If you are a landlord, including perhaps a buy to let one (ever conscious of the recently less beneficial tax position and further consequent need to try and minimise rent voids arising from problem tenants), here are a few reminders on some legal things to look out for in relation to your residential tenants who are on Assured Shorthold Tenancy Agreements (i.e. the default position for new tenants).
This is not least increasing the number of hoops that a landlord has to jump through to be able to serve the no fault minimum 2 months’ section 21 notice to quit on a tenant expiring on or after the end of the fixed term of the tenancy agreement.
Deposits and Section 21 notices
Landlords will not be able to use the section 21 notice to quit against tenants (i.e. a minimum 2 month’s notice in prescribed form expiring not earlier than the end of the fixed term of the tenancy) if the landlord has not complied with the tenancy deposit protection rules, which are:
- The deposit must be kept in a government backed scheme.
- The deposit must be put in such scheme within 30 days of receiving it (or, if the deposit was received before 6 April 2007, by 23 June 2015).
- The tenant must be given the required information about where the deposit has been placed.
If the rules have not been complied with then it would be safest to return the deposit to the tenant before the section 21 notice was served.
If the tenancy deposit protection rules have not been complied with, and depending to an extent on how much they already know about letting properties, the landlord may also be liable for paying a fine to the tenant at up to three times the amount of the deposit.
The adjudicator of the scheme (or the court if a landlord or tenant has made a court application for this) deals with disputes about the return of the deposit.
Section 21 notices/section 8 notices
Section 21 notices
The Assured Shorthold Tenancy Notices and Prescribed Requirements (England) Regulations 2015 brought in with effect from 1 October 2015 a new prescribed form for the section 21 notice.

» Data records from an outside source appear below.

-- ==== Sys2Proof/Machine/Pins.lean ====
section
/-!
DEFINITION. What the BL24 drives on its output pins in every phase (25_pins_electrical.md, R513, R514), from the state alone. The levels of the
serial and GPIO pads are in SerialOps (`padLevel`), and a pad under EXTEST takes its level from the boundary register (R491, R514).
-/

namespace Sys2Proof.Machine

/-- The state of a pad (R513): high-impedance, with the fixed pull-down of a LOUT pin; driven to a level; driven high for the first LCLK
periods of a PWM period; clamped to VSSA; an output voltage of range × code ÷ 1,024; released, for an open-drain pin; driven with a stream; under boundary
scan. -/
inductive Pad where
  | hiZ
  | level (high : Bool)
  | pulse (high period : Nat)
  | clamped
  | code (range : Bool) (code : Nat)
  | released
  | driven
  | scan
deriving DecidableEq, Repr

/-- The Reset column of R513 holds: a reset, and the first stage up to the release of the stage cores (R249, R253). -/
def pinsReset (s : State) : Bool := s.boot.stage = .reset || s.boot.stage = .release

/-- EXTEST drives every scanned pad from the boundary register (R491, R514). -/
def underScan (s : State) (p : Pad) : Pad := if s.dbg.extest then .scan else p

/-- LOUTn (R388-R392, R513, R514): high-impedance up to the opening of the Curtain, in STANDBY and while LANES is dark; low in NAP and for a lane
that does not run. -/
def loutPad (s : State) (n : Fin 24) : Pad :=
  let l := s.lane[n]
  underScan s (
    if pinsReset s || !curtainOpen s || prDark s || !lanesUp s then .hiZ
    else if s.pwr.mode ≠ .run || l.st ≠ 2 || l.low then .level false
    else if l.mode = 2 then .level l.pdmOut
    else .pulse l.high (l.per + 1))

/-- SPDd (R424, R425, R513, R514). -/
def spdPad (s : State) (d : Fin 8) : Pad :=
  if pinsReset s || prDark s || spdClamped s d then .clamped else .code s.spd[d].now (spdInForce s d)

/-- nHATN (R218, R513): driven low for attention, and released in NAP and STANDBY, and before link-up. -/
def nhatnPad (s : State) : Pad := underScan s (if linkAttn s then .level false else .released)

/-- VSET (R360, R362, R513): as Elvuk has set it, `none` for high-impedance. -/
def vsetPin (s : State) : Option (BitVec 16) := if pinsReset s || prDark s then none else s.pwr.vset

/-- VCEN (R342, R513). -/
def vcenPad (s : State) : Pad := underScan s (.level (vcen s))

/-- The trace port (R475, R513): driven while the stream goes to it, low in NAP. -/
def trcPad (s : State) : Pad :=
  underScan s (
    if pinsReset s || !curtainOpen s || prDark s || !s.trc.sink || s.variant ≠ .x then .hiZ
    else if s.pwr.mode ≠ .run then .level false
    else .driven)

end Sys2Proof.Machine
end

The legislation also says that if the landlord does not provide:-
- a copy of the gas safety certificate;
- energy performance certificate; and
- government produced ‘how to rent’ booklet;
to a tenant then a landlord will not be able to use the section 21 notice to quit. This is in addition to the need for the deposit protection rules to be followed by the landlord.
Section 8 notices
Fairly recent caselaw (Masih v Yousaf 2014) has confirmed the importance of the correct form and wording being used for section 8 notices. Section 8 notices are used when a landlord wants to get a tenant out for tenant breaches of the lease, including rent arrears.
Whatever the terms of the tenancy agreement might say, under sections 11 to 15 of the Landlord and Tenant Act 1985, landlords are responsible, for residential tenancies with a term of less than 7 years, for keeping the structure and exterior of the property in repair, and also for its sanitary and heating facilities.

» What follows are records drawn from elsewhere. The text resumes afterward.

theorem witness_UartLines :
    hold [
      hold ([[], [((5 : Byte), (77 : BitVec 64)), (6, 88)]].flatMap fun bs => [(0 : Fin 2), 1].map fun u =>
        let s := stU u { en := true, rx := rxOf bs, rxthr := 3, idle := 4 }
        hold [s.pwr.mode = .run, pinAlt s (if u = 0 then 3 else 7), quiet s, canPost s (.uart u), s.uart[u].rx = rxOf bs, !s.uart[u].ovr, bs.length < 3]),
      (2 + 1 = 3),
      (let s := stU 0 {}; hold [canWrite s pp 0x401C0010, canWrite s pp 0x401C000C, s.uart[(0 : Fin 2)].tx.length < 64, !s.uart[(0 : Fin 2)].en, s.fab.blocked = []]),
      (let s := stU 1 { en := true, tx := List.replicate 64 3 }; hold [canWrite s pp 0x401C1010, 64 ≤ s.uart[(1 : Fin 2)].tx.length]),
      (let s := stU 1 { en := true }; hold [canWrite s pp 0x401C1010, canWrite s pp 0x401C100C, s.sys.phase = 2, s.uart[(1 : Fin 2)].shift = none, s.uart[(1 : Fin 2)].tx = []]),
      hold ([({ en := true, shift := some (.char 4), tx := [1, 2] } : Uart), { en := true, shift := some .brk, brkPend := true }, { en := true, shift := some (.char 4) },
        { en := true, shift := some (.char 4), txqen := true }].map fun k =>
          let s := stU 1 k
          hold [s.sys.phase = 2, s.pwr.mode = .run, s.fab.blocked = [], quiet s, canPost s (.uart 1), !k.flow]),
      (let s := stU 0 { en := true, flow := true, tx := [1, 2] }; hold [quiet s, pinAlt s 5, s.fab.blocked = [], s.pwr.mode = .run])] = true := by decide +kernel

def stI2 (i : Fin 2) (k : I2c) : State :=
  { st with i2c := putV st.i2c i k, cue := { st.cue with queues := [⟨0x150, true, true, false, 0, 0, 0, 0, none, false, []⟩], k := 10 } }

def xRead : I2cXfer := ⟨true, 3, true, 0x48, 2, []⟩
def xWrite : I2cXfer := ⟨false, 3, false, 0x48, 2, [1, 2, 3]⟩

theorem witness_I2cTransfers :
    hold [
      (let s := stI2 1 { en := true, tx := [1, 2, 3], rx := [8, 9] }
       hold [canWrite s pp 0x401D1008, s.i2c[(1 : Fin 2)].busy = none, (0x2248 : Word).getLsbD 7 = false, ((0x2248 : Word).extractLsb' 8 5).toNat + 1 ≤ 3,
         (0x1FC8 : Word).getLsbD 7, ((0x1DC8 : Word).extractLsb' 8 5).toNat + 1 + 2 ≤ 32, 32 < 2 + ((0x1FC8 : Word).extractLsb' 8 5).toNat + 1,
         3 < ((0x0348 : Word).extractLsb' 8 5).toNat + 1, canWrite s pp 0x401D100C, canRead s pp 0x401D1010]),
      (let s := stI2 0 { en := true, queue := 0x150, tx := List.replicate 32 0 }
       hold [canWrite s pp 0x401D0008, s.i2c[(0 : Fin 2)].queue ≠ 0, canWrite s pp 0x401D000C, 32 ≤ s.i2c[(0 : Fin 2)].tx.length, canRead s pp 0x401D0010]),
      hold ([xRead, xWrite].map fun x =>
        let s := stI2 1 { en := true, busy := some x, rx := [4] }
        hold [canWrite s pp 0x401D1008, s.sys.phase = 2, s.pwr.mode = .run, quiet s, [(1 : Byte), 2, 3].length = x.bytes]), !xWrite.read, xRead.read,
      (let s := stI2 1 { en := true, busy := some xRead, queue := 0x150 }
       hold [canPostTo s (.i2c 1) (masterClass s.pool 2) 0x150, xRead.bytes ≤ 32])] = true := by decide +kernel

Under legislation tenants can also get local authorities to bring enforcement action against landlords for breaches of these obligations by serving improvement notices.
Since 1 October 2015, a landlord cannot serve a section 21 notice if there is an improvement notice that has not been complied with.

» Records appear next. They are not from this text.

/-- V-ADD-1. -/
theorem test_add : gives (step (boot 0x3000 0 [(0x3000, 0x14C4)] [(.r3, 0x0007), (.r4, 0xFFFE)] []))
    (fun t => t.reg .r2 == 0x0005 && t.pc == 0x3001 && t.cc == 1) = true := by decide
/-- V-ADD-5. -/
theorem test_add_same_register : gives (step (boot 0x3000 4 [(0x3000, 0x1241)] [(.r1, 0x8000)] []))
    (fun t => t.reg .r1 == 0 && t.cc == 2) = true := by decide
/-- V-ADD-2. -/
theorem test_addi : gives (step (boot 0x3000 0 [(0x3000, 0x1021)] [(.r0, 0x7FFF)] []))
    (fun t => t.reg .r0 == 0x8000 && t.cc == 4) = true := by decide
/-- V-ADD-6. -/
theorem test_addi_negative : gives (step (boot 0x3000 1 [(0x3000, 0x16B0)] [(.r2, 0x0010)] []))
    (fun t => t.reg .r3 == 0 && t.cc == 2) = true := by decide
/-- V-AND-1. -/
theorem test_and : gives (step (boot 0x3000 0 [(0x3000, 0x5642)] [(.r1, 0xF0F0), (.r2, 0x8F0F)] []))
    (fun t => t.reg .r3 == 0x8000 && t.cc == 4) = true := by decide
/-- V-AND-3. -/
theorem test_andi : gives (step (boot 0x3000 0 [(0x3000, 0x5B6F)] [(.r5, 0xABCD)] []))
    (fun t => t.reg .r5 == 0x000D && t.cc == 1) = true := by decide
/-- V-AND-5. -/
theorem test_andi_negative : gives (step (boot 0x3000 0 [(0x3000, 0x5B70)] [(.r5, 0xABCD)] []))
    (fun t => t.reg .r5 == 0xABC0 && t.cc == 4) = true := by decide
/-- V-NOT-1. -/
theorem test_not : gives (step (boot 0x3000 0 [(0x3000, 0x92BF)] [(.r2, 0x00FF)] []))
    (fun t => t.reg .r1 == 0xFF00 && t.cc == 4) = true := by decide
/-- V-NOT-4. -/
theorem test_not_zero_bits : gives (step (boot 0x3000 4 [(0x3000, 0x903F)] [(.r0, 0x8000)] []))
    (fun t => t.reg .r0 == 0x7FFF && t.cc == 1) = true := by decide
/-- V-BR-1. -/
theorem test_br_taken : gives (step (boot 0x3005 1 [(0x3005, 0x03FD)] [] []))
    (fun t => t.pc == 0x3003 && t.cc == 1) = true := by decide
/-- V-BR-3. -/
theorem test_br_at_reset_flags : gives (step (boot 0x3000 0 [(0x3000, 0x0E05)] [] []))
    (fun t => t.pc == 0x3001 && t.cc == 0) = true := by decide
/-- V-BR-6. -/
theorem test_nop : gives (step (boot 0x3000 2 [(0x3000, 0x01FF)] [] []))
    (fun t => t.pc == 0x3001 && t.cc == 2) = true := by decide
/-- V-JMP-3. -/
theorem test_jmp : gives (step (boot 0x3000 0 [(0x3000, 0xCEBF)] [(.r2, 0x4000)] []))
    (fun t => t.pc == 0x4000 && t.reg .r7 == 0) = true := by decide
/-- V-JMP-2. -/
theorem test_ret : gives (step (boot 0x3003 0 [(0x3003, 0xC1C0)] [(.r7, 0x3001)] []))
    (fun t => t.pc == 0x3001 && t.reg .r7 == 0x3001) = true := by decide
/-- V-JSR-2. -/
theorem test_jsr : gives (step (boot 0x3000 2 [(0x3000, 0x4C00)] [] []))
    (fun t => t.reg .r7 == 0x3001 && t.pc == 0x2C01 && t.cc == 2) = true := by decide
/-- V-JSRR-1. -/
theorem test_jsrr : gives (step (boot 0x3010 0 [(0x3010, 0x40C0)] [(.r3, 0x5000)] []))
    (fun t => t.reg .r7 == 0x3011 && t.pc == 0x5000) = true := by decide
/-- V-JSRR-2. -/
theorem test_jsrr_r7 : gives (step (boot 0x3010 0 [(0x3010, 0x41C0)] [(.r7, 0x5000)] []))
    (fun t => t.reg .r7 == 0x3011 && t.pc == 0x3011) = true := by decide
/-- V-LD-4. -/
theorem test_ld : gives (step (boot 0x0004 0 [(0x0004, 0x25F0), (0xFFF5, 0x0001)] [] []))
    (fun t => t.reg .r2 == 1 && t.pc == 0x0005 && t.cc == 1) = true := by decide
/-- V-LD-5. -/
theorem test_ld_polls : gives (step (boot 0xFDFF 0 [(0xFDFF, 0x2000)] [] [0x61]))
    (fun t => t.reg .r0 == 0x8000 && t.cc == 4 && t.word 0xFE00 == 0x8000 && t.word 0xFE02 == 0x0061 && t.conIn.bytes == []) = true := by decide
/-- V-LDI-1. -/
theorem test_ldi : gives (step (boot 0x3000 0 [(0x3000, 0xA201), (0x3002, 0x4000), (0x4000, 0x0042)] [] []))
    (fun t => t.reg .r1 == 0x0042 && t.cc == 1) = true := by decide
/-- V-LDI-4. -/
theorem test_ldi_polls_at_end_of_input : gives (step (boot 0x3000 4 [(0x3000, 0xA001), (0x3002, 0xFE00), (0xFE00, 0x8000), (0xFE02, 0x0061)] [] []))
    (fun t => t.reg .r0 == 0 && t.cc == 2 && t.word 0xFE00 == 0 && t.word 0xFE02 == 0x0061) = true := by decide
/-- V-LDR-2. -/
theorem test_ldr : gives (step (boot 0x3000 0 [(0x3000, 0x649F), (0x401F, 0x8001)] [(.r2, 0x4000)] []))
    (fun t => t.reg .r2 == 0x8001 && t.cc == 4) = true := by decide
/-- V-LDR-3. -/
theorem test_ldr_wraps : gives (step (boot 0x3000 1 [(0x3000, 0x623F)] [] []))
    (fun t => t.reg .r1 == 0 && t.cc == 2) = true := by decide
/-- V-LEA-2. -/
theorem test_lea : gives (step (boot 0xFFFF 0 [(0xFFFF, 0xE7FF)] [] []))
    (fun t => t.reg .r3 == 0xFFFF && t.pc == 0 && t.cc == 4) = true := by decide
/-- V-LEA-5. -/
theorem test_lea_never_polls : gives (step (boot 0xFDFF 0 [(0xFDFF, 0xE000)] [] [0x61]))
    (fun t => t.reg .r0 == 0xFE00 && t.cc == 4 && t.conIn.bytes == [0x61] && t.word 0xFE00 == 0) = true := by decide
/-- V-ST-1. -/
theorem test_st : gives (step (boot 0x3006 2 [(0x3006, 0x3001)] [(.r0, 0x000F)] []))
    (fun t => t.word 0x3008 == 0x000F && t.pc == 0x3007 && t.cc == 2) = true := by decide
/-- V-ST-3. -/
theorem test_st_to_keyboard_status : gives (step (boot 0xFDFF 0 [(0xFDFF, 0x3200)] [(.r1, 0x1234)] [0x61]))
    (fun t => t.word 0xFE00 == 0x1234 && t.pc == 0xFE00 && t.conIn.bytes == [0x61]) = true := by decide
/-- V-STI-1. -/
theorem test_sti : gives (step (boot 0x3000 0 [(0x3000, 0xB601), (0x3002, 0x5000)] [(.r3, 0xCAFE)] []))
    (fun t => t.word 0x5000 == 0xCAFE && t.word 0x3002 == 0x5000 && t.cc == 0) = true := by decide
/-- V-STI-2. -/
theorem test_sti_pointer_to_itself : gives (step (boot 0x3000 0 [(0x3000, 0xB601), (0x3002, 0x3002)] [(.r3, 0xCAFE)] []))
    (fun t => t.word 0x3002 == 0xCAFE) = true := by decide
/-- V-STR-1. -/
theorem test_str : gives (step (boot 0x3000 0 [(0x3000, 0x7381)] [(.r6, 0xFFFF), (.r1, 0x0007)] []))
    (fun t => t.word 0x0000 == 0x0007 && t.pc == 0x3001) = true := by decide
/-- V-STR-2. -/
theorem test_str_base_itself : gives (step (boot 0x3000 0 [(0x3000, 0x74A0)] [(.r2, 0x4020)] []))
    (fun t => t.word 0x4000 == 0x4020) = true := by decide
/-- V-TRAP-3. -/
theorem test_getc : gives (step (boot 0x3000 4 [(0x3000, 0xF020)] [(.r0, 0xABCD)] [0xFF]))
    (fun t => t.reg .r0 == 0x00FF && t.reg .r7 == 0x3001 && t.pc == 0x3001 && t.cc == 1 && t.conOut == []) = true := by decide
/-- V-TRAP-2. -/
theorem test_getc_nul : gives (step (boot 0x3000 1 [(0x3000, 0xF020)] [] [0x00]))
    (fun t => t.reg .r0 == 0 && t.cc == 2) = true := by decide
/-- V-TRAP-5. -/
theorem test_out : gives (step (boot 0x3004 4 [(0x3004, 0xF021)] [(.r0, 0x1248)] []))
    (fun t => t.reg .r7 == 0x3005 && t.cc == 4 && t.conOut == [.char 0x48]) = true := by decide
/-- V-TRAP-8. -/
theorem test_puts : gives (step (boot 0x3000 0 [(0x3000, 0xF022), (0xFFFF, 0x4141), (0x0000, 0x4100)] [(.r0, 0xFFFF)] []))
    (fun t => t.reg .r0 == 0xFFFF && t.reg .r7 == 0x3001 && t.conOut == [.char 0x41, .char 0x00, .flush]) = true := by decide
/-- V-TRAP-6. -/
theorem test_puts_stops_at_zero : gives (step (boot 0x3000 1 [(0x3000, 0xF022), (0x4000, 0x0048), (0x4001, 0x0049), (0x4003, 0x004A)] [(.r0, 0x4000)] []))
    (fun t => t.conOut == [.char 0x48, .char 0x49, .flush] && t.cc == 1) = true := by decide
/-- V-TRAP-9. -/
theorem test_in : gives (step (boot 0x3000 0 [(0x3000, 0xF023)] [] [0x79]))
    (fun t => t.reg .r0 == 0x0079 && t.reg .r7 == 0x3001 && t.cc == 1 && t.conOut == [.notice .inPrompt, .char 0x79]) = true := by decide
/-- V-TRAP-10. -/
theorem test_putsp_odd : gives (step (boot 0x3000 0 [(0x3000, 0xF024), (0x4000, 0x6548), (0x4001, 0x006C)] [(.r0, 0x4000)] []))
    (fun t => t.conOut == [.char 0x48, .char 0x65, .char 0x6C, .flush]) = true := by decide
/-- V-TRAP-11. -/
theorem test_putsp_low_byte_zero : gives (step (boot 0x3000 0 [(0x3000, 0xF024), (0x4000, 0x4100), (0x4001, 0x4942)] [(.r0, 0x4000)] []))
    (fun t => t.conOut == [.char 0x00, .char 0x41, .char 0x42, .char 0x49, .flush]) = true := by decide
/-- V-TRAP-12. -/
theorem test_halt : gives (step (boot 0x3001 1 [(0x3001, 0xF025)] [(.r0, 5)] []))
    (fun t => t.reg .r7 == 0x3002 && t.pc == 0x3002 && t.cc == 1 && t.conOut == [.notice .halt, .flush] && t.run == .halted .success) = true := by decide
/-- V-TRAP-15. -/
theorem test_trap_invalid : gives (step (boot 0x3000 0 [(0x3000, 0xF026)] [] []))
    (fun t => t.reg .r7 == 0x3001 && t.conOut == [.notice .badTrap, .flush] && t.run == .halted .failure) = true := by decide
/-- V-TRAP-17. -/
theorem test_trap_invalid_low : gives (step (boot 0x3000 0 [(0x3000, 0xF01F)] [] []))
    (fun t => t.run == .halted .failure) = true := by decide
/-- V-RTI-2. -/
theorem test_rti : gives (step (boot 0x3000 0 [(0x3000, 0x8FFF)] [(.r7, 0x1234)] []))
    (fun t => t.pc == 0x3001 && t.reg .r7 == 0x1234 && t.conOut == [.notice .rti]) = true := by decide
/-- V-RES-2. -/
theorem test_res : gives (step (boot 0x3000 1 [(0x3000, 0xDABC)] [] []))
    (fun t => t.pc == 0x3001 && t.cc == 1 && t.conOut == [.notice .res]) = true := by decide
/-- V-FETCH-1. -/
theorem test_fetch_at_top_of_memory : gives (step (boot 0xFFFF 0 [(0xFFFF, 0x1021)] [] []))
    (fun t => t.reg .r0 == 1 && t.pc == 0 && t.cc == 1) = true := by decide
/-- V-FETCH-2. -/
theorem test_fetch_from_keyboard_status : gives (step (boot 0xFE00 0 [(0xFE00, 0x1021)] [] [0x61]))
    (fun t => t.pc == 0xFE01 && t.word 0xFE00 == 0x8000 && t.word 0xFE02 == 0x0061 && t.conOut == [.notice .rti] && t.reg .r0 == 0) = true := by decide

This also shows the continued importance for a landlord to make sure that there is a good check in /out report prepared for the property. Not least to show when disrepairs are as a result of tenant caused damage going beyond fair wear and tear. Such a check in/out report is also helpful with the resolution through the deposit scheme adjudicator /court of any post tenancy dispute about the amount of the deposit which is to be returned to the tenant.